Below are some entries. Copy each line that holds the string "InpSt".

Stored data
-=-=-
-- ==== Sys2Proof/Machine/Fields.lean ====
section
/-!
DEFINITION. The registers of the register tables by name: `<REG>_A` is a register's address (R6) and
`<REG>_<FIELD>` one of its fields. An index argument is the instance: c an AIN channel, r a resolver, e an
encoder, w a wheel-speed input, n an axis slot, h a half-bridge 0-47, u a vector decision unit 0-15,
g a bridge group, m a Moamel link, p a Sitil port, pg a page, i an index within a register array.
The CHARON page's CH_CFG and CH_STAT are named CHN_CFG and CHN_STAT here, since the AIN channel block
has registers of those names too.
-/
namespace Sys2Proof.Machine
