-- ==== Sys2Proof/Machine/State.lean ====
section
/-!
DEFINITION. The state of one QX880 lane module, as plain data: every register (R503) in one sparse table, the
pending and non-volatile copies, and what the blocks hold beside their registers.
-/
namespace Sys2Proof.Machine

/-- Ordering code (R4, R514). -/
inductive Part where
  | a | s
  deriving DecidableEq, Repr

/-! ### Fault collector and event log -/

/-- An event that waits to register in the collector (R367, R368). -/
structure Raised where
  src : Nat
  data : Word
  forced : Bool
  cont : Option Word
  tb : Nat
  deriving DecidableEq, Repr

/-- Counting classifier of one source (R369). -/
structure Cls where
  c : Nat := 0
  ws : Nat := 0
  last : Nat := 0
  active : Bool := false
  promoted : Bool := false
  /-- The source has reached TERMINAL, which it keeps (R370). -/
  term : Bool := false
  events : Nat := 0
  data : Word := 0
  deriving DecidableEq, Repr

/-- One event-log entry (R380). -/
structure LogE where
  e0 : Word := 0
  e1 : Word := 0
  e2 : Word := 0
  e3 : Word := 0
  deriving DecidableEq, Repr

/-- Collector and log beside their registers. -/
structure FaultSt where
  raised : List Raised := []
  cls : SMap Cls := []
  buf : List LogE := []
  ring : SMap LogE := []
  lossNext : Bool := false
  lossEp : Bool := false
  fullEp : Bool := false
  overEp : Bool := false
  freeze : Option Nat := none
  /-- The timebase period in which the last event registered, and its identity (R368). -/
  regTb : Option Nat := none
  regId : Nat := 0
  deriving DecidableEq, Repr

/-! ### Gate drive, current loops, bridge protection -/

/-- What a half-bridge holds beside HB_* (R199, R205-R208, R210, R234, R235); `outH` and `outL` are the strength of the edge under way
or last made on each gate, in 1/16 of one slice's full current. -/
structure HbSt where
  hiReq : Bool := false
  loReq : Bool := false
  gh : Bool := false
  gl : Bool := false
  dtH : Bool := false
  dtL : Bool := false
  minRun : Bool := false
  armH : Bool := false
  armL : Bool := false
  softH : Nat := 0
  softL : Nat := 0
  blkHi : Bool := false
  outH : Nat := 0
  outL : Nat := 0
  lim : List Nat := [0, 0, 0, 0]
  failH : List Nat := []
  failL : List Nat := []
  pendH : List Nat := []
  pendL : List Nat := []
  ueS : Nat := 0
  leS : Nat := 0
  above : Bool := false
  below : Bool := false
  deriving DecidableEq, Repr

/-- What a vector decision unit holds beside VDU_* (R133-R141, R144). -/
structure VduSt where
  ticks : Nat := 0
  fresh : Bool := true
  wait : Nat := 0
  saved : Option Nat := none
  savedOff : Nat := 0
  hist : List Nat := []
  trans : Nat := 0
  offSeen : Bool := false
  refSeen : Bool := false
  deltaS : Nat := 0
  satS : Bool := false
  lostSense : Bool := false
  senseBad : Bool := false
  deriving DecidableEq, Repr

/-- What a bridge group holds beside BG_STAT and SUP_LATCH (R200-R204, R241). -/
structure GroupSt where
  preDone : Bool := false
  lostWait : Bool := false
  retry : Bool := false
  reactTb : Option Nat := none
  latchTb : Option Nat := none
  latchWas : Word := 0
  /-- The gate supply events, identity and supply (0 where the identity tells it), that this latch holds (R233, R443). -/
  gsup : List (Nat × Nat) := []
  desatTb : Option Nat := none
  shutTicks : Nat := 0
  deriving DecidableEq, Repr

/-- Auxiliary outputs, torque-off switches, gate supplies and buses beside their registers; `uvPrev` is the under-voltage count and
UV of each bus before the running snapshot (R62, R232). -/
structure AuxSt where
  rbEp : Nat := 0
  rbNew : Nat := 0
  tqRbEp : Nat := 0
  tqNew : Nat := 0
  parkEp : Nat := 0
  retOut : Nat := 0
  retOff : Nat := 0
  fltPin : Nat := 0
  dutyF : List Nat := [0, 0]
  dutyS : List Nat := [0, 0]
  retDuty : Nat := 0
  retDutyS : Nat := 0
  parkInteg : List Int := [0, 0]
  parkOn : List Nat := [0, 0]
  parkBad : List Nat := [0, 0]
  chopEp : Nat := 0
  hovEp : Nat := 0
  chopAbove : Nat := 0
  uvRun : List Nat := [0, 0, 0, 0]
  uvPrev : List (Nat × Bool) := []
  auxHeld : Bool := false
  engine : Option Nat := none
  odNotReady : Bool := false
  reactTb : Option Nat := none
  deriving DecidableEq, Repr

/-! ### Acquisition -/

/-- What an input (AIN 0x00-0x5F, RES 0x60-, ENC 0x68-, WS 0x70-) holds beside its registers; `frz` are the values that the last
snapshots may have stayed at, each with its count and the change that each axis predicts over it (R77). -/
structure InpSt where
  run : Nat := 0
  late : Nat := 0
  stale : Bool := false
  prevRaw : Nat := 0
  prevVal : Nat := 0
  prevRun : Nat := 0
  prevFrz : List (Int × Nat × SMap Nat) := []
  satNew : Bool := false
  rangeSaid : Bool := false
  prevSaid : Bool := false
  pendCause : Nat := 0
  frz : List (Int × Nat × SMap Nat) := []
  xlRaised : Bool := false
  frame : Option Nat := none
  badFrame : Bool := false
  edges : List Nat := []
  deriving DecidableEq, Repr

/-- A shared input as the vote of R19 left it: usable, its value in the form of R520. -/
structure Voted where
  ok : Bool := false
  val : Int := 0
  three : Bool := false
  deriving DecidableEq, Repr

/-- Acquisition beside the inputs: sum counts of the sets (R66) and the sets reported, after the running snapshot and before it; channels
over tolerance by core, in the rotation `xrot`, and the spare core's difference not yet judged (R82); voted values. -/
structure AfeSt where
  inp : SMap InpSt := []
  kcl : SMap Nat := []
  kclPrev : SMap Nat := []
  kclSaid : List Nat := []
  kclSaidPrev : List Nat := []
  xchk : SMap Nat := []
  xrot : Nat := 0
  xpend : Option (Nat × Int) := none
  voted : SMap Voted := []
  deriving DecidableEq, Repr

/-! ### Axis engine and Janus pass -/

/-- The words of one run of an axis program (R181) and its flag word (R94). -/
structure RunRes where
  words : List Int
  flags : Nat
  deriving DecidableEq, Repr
-=-=-
SOLUTION BELOW >>
structure InpSt where
  inp : SMap InpSt := []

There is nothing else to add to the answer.